#### Source information

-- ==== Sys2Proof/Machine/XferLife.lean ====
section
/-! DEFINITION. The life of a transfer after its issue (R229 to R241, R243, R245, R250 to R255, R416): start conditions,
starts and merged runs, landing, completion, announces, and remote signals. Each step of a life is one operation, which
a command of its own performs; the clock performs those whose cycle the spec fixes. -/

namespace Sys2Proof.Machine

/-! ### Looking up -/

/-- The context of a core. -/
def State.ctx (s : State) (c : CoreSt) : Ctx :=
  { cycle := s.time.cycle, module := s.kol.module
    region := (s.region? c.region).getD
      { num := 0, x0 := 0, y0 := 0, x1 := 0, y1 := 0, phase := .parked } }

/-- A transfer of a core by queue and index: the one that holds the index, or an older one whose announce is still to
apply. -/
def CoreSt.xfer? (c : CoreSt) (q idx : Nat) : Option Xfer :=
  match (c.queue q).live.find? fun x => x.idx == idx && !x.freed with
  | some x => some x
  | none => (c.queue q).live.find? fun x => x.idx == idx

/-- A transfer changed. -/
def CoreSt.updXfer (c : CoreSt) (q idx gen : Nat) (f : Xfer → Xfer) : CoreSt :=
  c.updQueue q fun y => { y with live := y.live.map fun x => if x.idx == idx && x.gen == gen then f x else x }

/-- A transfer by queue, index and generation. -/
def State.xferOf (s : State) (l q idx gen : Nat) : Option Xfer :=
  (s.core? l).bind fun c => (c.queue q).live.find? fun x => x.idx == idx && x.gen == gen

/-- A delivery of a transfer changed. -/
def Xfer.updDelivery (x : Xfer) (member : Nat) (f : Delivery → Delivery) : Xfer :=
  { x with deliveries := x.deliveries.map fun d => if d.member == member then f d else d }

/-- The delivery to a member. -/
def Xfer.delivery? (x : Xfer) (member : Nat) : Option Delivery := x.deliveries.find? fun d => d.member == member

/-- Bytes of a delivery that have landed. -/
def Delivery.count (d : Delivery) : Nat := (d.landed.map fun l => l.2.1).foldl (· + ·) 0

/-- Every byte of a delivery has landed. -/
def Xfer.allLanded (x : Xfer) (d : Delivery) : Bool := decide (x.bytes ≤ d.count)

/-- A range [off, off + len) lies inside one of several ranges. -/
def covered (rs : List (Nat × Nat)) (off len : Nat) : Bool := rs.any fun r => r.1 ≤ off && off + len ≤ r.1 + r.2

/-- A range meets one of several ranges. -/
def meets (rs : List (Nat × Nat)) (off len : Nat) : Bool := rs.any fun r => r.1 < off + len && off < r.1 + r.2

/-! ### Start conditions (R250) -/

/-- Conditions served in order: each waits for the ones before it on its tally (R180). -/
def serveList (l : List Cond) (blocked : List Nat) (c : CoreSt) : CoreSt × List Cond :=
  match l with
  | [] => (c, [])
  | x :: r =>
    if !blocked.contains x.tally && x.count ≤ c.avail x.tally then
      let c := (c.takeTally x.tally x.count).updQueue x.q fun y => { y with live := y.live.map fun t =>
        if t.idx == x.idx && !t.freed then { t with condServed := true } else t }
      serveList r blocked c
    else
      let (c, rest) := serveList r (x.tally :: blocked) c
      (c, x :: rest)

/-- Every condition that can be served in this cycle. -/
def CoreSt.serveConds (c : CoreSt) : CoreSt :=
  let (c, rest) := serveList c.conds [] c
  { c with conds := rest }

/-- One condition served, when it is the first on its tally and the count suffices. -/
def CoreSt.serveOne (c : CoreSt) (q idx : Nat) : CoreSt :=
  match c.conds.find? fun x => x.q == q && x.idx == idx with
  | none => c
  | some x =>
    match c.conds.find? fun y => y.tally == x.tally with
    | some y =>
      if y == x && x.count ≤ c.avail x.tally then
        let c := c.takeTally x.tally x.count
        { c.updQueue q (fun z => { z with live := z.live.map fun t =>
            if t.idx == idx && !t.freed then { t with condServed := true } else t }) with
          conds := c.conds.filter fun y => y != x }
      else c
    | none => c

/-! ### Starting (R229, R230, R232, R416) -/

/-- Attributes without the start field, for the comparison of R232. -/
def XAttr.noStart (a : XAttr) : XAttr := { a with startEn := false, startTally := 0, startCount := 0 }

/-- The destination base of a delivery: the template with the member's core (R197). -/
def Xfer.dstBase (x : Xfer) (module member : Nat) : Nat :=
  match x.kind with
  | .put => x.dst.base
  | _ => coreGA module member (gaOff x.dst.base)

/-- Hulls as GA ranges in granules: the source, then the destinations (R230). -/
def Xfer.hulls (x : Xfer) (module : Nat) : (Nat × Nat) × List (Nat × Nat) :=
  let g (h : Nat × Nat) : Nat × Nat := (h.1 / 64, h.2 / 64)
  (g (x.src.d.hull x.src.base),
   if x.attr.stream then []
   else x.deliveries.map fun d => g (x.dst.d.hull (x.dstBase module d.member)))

########
#### Source information

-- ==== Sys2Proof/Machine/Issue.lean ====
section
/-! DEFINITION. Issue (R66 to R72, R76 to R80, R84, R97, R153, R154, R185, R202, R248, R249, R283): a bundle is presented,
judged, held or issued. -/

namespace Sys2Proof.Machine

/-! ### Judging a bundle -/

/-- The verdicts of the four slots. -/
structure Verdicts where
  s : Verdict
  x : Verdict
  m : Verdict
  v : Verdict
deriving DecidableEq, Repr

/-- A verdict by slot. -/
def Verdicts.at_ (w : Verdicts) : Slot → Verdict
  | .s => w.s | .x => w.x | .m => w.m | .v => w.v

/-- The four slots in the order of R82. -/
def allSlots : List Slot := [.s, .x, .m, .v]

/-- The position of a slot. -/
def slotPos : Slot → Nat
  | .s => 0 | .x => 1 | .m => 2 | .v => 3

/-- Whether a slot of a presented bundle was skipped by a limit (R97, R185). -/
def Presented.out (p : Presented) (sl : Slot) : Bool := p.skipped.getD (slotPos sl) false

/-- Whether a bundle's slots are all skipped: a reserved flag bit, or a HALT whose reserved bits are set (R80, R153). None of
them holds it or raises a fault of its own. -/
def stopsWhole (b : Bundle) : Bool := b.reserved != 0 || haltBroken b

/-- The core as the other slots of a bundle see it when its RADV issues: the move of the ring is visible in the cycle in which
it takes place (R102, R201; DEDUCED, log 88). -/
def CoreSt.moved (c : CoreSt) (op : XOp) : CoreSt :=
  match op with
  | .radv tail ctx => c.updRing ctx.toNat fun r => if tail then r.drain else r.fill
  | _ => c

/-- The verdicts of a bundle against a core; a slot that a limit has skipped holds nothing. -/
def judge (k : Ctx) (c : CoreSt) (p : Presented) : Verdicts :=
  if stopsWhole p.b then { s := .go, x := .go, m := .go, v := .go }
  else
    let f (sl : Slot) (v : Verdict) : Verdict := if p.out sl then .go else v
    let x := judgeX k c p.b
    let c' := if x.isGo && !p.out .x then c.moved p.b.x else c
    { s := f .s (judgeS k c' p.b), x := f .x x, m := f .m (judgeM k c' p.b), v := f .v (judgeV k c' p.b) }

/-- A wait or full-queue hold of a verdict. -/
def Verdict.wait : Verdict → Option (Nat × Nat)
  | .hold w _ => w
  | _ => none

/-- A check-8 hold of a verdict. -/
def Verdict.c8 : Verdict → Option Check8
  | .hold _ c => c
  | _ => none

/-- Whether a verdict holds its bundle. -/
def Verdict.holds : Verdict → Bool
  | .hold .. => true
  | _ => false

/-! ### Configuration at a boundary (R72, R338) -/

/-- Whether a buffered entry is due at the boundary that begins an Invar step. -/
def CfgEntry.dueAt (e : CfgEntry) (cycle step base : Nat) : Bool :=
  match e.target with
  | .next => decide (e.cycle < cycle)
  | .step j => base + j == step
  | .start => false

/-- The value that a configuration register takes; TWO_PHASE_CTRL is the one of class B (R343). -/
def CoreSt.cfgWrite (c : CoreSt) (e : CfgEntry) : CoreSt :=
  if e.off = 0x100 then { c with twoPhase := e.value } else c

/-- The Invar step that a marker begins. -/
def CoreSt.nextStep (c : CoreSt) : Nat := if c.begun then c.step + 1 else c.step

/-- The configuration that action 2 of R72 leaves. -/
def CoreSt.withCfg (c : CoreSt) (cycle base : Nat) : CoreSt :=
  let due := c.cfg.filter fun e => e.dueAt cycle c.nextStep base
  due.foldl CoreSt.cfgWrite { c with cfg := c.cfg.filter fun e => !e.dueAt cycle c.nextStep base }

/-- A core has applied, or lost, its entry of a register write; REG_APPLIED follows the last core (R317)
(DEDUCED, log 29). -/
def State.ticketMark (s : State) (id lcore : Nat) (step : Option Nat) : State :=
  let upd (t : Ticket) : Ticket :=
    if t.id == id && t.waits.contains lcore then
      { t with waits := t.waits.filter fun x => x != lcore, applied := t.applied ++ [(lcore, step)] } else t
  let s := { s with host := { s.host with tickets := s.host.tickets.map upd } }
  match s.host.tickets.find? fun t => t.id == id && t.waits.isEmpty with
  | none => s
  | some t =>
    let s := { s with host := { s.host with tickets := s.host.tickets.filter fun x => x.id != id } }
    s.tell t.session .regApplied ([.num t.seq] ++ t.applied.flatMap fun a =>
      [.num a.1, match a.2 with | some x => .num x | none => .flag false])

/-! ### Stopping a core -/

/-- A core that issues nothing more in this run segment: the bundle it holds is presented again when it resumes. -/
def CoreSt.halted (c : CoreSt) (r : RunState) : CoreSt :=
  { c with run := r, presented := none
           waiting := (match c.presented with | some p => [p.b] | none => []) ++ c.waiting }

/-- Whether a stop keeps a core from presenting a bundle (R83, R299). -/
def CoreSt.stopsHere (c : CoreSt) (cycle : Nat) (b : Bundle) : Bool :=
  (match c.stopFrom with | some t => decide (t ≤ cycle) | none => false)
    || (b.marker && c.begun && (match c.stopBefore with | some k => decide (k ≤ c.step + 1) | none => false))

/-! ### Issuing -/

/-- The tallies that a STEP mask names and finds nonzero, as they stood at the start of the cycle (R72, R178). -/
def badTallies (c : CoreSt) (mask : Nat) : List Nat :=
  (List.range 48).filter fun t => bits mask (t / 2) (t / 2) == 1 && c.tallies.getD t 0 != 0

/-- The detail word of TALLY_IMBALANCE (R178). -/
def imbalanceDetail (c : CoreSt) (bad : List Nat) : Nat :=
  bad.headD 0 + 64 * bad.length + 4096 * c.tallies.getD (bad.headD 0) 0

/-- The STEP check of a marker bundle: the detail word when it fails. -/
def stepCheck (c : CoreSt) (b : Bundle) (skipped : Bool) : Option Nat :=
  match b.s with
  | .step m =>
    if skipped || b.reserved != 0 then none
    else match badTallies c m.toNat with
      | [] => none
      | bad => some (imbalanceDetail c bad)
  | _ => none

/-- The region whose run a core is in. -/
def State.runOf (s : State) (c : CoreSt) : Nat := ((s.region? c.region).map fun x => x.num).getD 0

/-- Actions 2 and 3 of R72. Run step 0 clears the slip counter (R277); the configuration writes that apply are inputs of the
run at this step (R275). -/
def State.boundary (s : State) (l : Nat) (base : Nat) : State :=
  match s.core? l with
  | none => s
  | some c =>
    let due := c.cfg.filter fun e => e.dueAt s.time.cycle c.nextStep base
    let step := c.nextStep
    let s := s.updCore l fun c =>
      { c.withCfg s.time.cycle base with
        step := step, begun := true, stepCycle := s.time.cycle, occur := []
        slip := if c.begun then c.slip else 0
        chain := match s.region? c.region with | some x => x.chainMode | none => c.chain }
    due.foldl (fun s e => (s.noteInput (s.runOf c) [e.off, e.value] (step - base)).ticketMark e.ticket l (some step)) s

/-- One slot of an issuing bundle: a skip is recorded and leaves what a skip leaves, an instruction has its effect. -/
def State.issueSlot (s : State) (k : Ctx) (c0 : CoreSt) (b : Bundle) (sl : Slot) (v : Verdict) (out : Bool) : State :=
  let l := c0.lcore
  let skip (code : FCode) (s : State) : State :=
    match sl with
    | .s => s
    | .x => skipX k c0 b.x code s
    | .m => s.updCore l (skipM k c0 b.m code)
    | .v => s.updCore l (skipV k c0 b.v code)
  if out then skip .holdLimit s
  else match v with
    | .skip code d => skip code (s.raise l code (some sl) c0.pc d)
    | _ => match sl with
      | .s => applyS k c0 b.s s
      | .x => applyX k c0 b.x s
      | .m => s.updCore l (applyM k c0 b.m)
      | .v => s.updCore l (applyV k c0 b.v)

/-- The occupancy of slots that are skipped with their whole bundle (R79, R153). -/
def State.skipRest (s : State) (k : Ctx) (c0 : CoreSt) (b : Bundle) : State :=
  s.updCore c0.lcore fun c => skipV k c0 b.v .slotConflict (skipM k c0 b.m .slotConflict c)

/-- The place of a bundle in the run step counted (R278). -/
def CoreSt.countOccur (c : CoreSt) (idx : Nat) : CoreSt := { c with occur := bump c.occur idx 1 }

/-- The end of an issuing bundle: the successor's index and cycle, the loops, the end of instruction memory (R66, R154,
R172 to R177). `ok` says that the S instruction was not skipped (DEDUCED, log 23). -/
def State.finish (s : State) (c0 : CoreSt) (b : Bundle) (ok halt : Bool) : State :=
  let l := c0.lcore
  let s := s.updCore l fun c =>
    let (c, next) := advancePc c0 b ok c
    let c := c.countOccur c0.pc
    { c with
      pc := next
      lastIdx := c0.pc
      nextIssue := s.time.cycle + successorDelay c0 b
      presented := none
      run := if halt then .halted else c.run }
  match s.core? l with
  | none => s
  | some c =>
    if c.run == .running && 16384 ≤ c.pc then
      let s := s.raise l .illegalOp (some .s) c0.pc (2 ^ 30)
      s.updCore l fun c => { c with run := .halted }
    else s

########
#### Source information

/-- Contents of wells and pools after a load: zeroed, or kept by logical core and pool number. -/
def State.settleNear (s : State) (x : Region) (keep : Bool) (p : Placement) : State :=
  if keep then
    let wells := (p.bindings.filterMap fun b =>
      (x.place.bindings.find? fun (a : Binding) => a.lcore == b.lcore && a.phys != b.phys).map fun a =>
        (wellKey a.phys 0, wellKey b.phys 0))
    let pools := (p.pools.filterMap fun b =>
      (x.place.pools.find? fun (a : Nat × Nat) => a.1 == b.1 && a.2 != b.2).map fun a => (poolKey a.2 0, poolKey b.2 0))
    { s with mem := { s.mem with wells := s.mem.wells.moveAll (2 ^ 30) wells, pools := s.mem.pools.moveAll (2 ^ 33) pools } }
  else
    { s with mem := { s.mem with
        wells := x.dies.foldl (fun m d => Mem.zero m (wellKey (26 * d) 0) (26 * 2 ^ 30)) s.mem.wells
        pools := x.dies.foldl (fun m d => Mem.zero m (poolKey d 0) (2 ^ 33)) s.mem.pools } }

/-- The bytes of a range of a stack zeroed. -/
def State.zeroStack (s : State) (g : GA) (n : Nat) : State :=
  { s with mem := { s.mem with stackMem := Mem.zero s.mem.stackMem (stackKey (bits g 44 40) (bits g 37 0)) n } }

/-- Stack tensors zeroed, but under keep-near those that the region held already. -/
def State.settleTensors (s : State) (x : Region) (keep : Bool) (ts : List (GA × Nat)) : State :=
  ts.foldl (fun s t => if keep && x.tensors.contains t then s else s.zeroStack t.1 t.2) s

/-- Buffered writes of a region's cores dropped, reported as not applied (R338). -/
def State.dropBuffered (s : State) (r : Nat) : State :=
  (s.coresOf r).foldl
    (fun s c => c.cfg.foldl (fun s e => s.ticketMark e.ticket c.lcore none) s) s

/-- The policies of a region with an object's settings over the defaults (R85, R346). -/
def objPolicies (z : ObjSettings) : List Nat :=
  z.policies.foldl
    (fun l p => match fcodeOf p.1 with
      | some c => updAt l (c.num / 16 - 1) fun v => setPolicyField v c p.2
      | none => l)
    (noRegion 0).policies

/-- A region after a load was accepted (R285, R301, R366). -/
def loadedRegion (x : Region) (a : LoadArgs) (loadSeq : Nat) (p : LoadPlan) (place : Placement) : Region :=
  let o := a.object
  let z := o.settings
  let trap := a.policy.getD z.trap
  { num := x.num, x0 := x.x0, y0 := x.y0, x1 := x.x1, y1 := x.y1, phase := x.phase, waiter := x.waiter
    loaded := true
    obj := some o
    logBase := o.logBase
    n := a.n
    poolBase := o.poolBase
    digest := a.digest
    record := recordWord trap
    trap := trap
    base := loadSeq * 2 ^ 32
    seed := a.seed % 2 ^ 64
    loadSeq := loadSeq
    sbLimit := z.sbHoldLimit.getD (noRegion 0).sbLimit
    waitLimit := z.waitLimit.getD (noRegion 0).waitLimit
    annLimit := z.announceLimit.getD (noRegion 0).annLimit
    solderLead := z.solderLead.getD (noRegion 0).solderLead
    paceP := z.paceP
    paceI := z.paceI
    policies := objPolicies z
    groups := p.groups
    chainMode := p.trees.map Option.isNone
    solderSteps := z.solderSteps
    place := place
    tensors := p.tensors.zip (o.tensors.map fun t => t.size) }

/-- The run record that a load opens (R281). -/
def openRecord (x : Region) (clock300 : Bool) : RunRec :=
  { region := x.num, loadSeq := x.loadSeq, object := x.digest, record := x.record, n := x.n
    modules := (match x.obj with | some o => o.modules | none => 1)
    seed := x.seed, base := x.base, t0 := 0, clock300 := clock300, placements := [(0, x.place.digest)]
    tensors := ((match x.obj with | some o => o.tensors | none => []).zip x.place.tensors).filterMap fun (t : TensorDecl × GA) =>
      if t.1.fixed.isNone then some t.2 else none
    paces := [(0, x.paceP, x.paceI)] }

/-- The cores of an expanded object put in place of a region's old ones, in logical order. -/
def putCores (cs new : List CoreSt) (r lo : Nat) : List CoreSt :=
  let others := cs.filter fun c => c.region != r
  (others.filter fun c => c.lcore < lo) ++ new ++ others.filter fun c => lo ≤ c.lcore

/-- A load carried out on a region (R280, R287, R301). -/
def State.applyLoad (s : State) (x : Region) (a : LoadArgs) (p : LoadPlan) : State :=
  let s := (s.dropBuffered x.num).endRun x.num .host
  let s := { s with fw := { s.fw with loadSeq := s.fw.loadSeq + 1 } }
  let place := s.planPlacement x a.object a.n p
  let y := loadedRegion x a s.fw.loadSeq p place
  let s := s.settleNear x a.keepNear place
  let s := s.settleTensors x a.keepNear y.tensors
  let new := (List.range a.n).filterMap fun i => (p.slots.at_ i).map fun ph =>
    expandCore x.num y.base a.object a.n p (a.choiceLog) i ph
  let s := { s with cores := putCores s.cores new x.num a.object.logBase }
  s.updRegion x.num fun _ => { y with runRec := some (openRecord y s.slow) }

########

Required work
Once you have checked the entries above, say how many lines include the word "others", and nothing beyond the number.

Answer to this problem
2